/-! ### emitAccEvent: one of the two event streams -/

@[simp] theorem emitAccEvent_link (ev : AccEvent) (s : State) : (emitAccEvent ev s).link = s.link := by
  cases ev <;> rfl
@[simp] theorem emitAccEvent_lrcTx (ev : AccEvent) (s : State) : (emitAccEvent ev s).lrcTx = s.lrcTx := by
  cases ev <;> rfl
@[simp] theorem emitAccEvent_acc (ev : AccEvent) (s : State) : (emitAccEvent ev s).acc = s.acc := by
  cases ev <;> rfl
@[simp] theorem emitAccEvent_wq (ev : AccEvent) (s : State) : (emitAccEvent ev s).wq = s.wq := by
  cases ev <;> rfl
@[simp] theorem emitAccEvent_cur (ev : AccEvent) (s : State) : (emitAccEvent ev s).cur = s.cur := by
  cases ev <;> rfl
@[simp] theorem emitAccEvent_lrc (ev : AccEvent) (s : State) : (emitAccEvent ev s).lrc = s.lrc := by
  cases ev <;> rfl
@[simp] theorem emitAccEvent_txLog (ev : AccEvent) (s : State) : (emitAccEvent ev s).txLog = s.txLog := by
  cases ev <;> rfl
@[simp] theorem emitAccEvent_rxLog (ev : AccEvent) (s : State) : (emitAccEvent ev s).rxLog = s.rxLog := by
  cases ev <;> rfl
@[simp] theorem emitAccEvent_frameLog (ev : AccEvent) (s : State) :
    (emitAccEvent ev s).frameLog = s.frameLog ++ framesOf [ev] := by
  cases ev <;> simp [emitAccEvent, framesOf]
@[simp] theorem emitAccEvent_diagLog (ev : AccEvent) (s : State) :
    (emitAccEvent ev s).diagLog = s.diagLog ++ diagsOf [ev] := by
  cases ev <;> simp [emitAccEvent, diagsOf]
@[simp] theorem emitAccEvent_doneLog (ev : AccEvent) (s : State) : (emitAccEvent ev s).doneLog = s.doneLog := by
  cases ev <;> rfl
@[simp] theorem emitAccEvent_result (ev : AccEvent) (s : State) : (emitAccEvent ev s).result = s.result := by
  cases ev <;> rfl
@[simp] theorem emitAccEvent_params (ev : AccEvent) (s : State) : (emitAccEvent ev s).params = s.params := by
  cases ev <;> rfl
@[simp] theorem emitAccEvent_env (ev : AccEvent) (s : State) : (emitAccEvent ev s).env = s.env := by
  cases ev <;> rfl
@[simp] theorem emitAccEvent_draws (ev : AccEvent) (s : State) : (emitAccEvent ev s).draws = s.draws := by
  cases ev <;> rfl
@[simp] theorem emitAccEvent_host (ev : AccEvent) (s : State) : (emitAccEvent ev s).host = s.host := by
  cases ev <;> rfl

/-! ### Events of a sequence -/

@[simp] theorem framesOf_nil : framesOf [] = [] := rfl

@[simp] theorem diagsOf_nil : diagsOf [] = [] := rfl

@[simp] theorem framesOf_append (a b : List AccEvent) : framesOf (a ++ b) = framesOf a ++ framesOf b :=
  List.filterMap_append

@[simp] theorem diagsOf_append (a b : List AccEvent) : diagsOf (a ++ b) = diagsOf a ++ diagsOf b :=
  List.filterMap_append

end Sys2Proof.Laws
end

...

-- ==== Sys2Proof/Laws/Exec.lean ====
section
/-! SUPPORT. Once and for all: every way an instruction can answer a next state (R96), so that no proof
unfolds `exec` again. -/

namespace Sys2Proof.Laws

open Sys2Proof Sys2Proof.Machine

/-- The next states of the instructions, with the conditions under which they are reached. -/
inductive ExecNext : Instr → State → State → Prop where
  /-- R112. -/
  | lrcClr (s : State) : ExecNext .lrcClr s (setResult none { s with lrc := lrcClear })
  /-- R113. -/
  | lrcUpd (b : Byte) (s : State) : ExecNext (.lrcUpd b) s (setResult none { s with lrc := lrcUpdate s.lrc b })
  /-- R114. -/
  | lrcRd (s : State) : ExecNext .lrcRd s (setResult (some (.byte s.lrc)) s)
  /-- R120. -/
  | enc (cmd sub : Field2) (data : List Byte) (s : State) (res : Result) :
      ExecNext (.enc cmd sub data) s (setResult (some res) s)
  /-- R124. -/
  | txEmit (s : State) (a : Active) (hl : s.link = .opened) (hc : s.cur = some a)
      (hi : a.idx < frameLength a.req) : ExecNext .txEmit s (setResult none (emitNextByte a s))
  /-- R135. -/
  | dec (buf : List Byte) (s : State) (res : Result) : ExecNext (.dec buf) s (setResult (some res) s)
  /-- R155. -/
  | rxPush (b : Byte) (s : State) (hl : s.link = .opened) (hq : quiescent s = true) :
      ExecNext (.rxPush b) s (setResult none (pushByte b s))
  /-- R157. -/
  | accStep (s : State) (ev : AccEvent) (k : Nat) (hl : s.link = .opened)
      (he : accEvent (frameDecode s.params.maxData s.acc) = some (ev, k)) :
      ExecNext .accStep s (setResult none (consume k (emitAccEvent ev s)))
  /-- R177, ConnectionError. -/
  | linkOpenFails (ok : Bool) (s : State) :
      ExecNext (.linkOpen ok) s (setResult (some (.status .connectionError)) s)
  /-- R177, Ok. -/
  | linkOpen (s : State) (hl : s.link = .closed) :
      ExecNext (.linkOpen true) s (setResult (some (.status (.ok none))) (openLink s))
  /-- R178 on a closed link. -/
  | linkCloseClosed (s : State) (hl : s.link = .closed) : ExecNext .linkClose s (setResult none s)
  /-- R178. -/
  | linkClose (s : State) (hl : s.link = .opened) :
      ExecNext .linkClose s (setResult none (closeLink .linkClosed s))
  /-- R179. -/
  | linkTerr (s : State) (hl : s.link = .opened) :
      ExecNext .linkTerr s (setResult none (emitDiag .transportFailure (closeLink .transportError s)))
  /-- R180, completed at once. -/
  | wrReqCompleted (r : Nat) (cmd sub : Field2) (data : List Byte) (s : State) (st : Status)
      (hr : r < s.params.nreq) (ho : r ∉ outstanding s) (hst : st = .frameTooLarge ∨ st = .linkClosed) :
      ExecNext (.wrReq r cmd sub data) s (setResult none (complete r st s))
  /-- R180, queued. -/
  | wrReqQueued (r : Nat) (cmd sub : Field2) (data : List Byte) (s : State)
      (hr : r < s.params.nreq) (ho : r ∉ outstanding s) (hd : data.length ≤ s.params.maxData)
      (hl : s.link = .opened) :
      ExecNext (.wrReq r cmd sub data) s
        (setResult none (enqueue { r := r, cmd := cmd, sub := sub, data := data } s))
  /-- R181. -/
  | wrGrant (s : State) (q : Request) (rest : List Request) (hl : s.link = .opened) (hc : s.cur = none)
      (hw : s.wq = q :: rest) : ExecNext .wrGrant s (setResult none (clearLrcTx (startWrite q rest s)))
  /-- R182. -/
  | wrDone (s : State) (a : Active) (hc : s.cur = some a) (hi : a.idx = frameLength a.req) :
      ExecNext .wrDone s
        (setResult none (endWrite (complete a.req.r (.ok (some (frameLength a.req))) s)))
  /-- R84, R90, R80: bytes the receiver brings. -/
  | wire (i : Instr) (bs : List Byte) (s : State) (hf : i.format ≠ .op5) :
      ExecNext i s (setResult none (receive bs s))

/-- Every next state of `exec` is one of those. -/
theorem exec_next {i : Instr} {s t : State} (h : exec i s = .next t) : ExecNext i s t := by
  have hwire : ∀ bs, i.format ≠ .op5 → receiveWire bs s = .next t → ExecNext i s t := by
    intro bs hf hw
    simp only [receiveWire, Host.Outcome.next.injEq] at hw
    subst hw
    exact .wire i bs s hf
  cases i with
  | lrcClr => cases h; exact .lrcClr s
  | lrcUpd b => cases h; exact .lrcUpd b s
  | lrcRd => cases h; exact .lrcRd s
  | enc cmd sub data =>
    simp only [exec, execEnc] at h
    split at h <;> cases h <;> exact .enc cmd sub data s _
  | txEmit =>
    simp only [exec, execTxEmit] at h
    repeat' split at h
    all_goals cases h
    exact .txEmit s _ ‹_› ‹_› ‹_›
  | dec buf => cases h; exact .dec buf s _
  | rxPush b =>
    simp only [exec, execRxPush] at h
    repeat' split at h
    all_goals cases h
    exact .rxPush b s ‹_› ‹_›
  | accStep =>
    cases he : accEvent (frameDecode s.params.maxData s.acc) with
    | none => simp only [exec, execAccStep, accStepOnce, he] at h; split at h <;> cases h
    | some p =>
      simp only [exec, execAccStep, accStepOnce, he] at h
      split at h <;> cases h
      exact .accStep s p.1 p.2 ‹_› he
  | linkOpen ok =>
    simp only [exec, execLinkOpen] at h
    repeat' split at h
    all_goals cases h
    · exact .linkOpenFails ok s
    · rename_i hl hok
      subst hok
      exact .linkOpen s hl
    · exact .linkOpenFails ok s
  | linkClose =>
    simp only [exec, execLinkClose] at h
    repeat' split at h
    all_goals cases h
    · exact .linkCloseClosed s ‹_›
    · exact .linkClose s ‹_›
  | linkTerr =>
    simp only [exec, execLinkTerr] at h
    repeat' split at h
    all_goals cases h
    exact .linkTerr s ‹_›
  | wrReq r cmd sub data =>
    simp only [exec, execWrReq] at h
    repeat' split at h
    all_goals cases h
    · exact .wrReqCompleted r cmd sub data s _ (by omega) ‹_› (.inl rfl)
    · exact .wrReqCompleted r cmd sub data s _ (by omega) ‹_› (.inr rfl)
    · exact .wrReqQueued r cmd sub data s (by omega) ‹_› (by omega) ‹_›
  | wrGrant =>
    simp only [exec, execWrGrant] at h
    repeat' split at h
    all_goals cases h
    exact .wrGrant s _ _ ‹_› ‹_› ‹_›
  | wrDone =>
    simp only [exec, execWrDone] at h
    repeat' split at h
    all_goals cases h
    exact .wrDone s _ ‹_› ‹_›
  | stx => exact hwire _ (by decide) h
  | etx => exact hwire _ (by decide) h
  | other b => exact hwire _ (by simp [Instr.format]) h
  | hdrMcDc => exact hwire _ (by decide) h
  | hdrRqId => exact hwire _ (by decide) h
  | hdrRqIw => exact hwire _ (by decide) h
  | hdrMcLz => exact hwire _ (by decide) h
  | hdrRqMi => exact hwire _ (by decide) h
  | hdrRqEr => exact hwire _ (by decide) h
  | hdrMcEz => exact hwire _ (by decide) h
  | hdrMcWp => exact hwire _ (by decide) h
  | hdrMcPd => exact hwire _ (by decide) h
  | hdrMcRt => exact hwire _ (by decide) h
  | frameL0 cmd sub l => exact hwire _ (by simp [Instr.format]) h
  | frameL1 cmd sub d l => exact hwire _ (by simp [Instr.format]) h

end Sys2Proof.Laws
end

- What is required
In the records, which lines use the word "outstanding"? Report them.

- Expected output
      (hr : r < s.params.nreq) (ho : r ∉ outstanding s) (hst : st = .frameTooLarge ∨ st = .linkClosed) :
      (hr : r < s.params.nreq) (ho : r ∉ outstanding s) (hd : data.length ≤ s.params.maxData)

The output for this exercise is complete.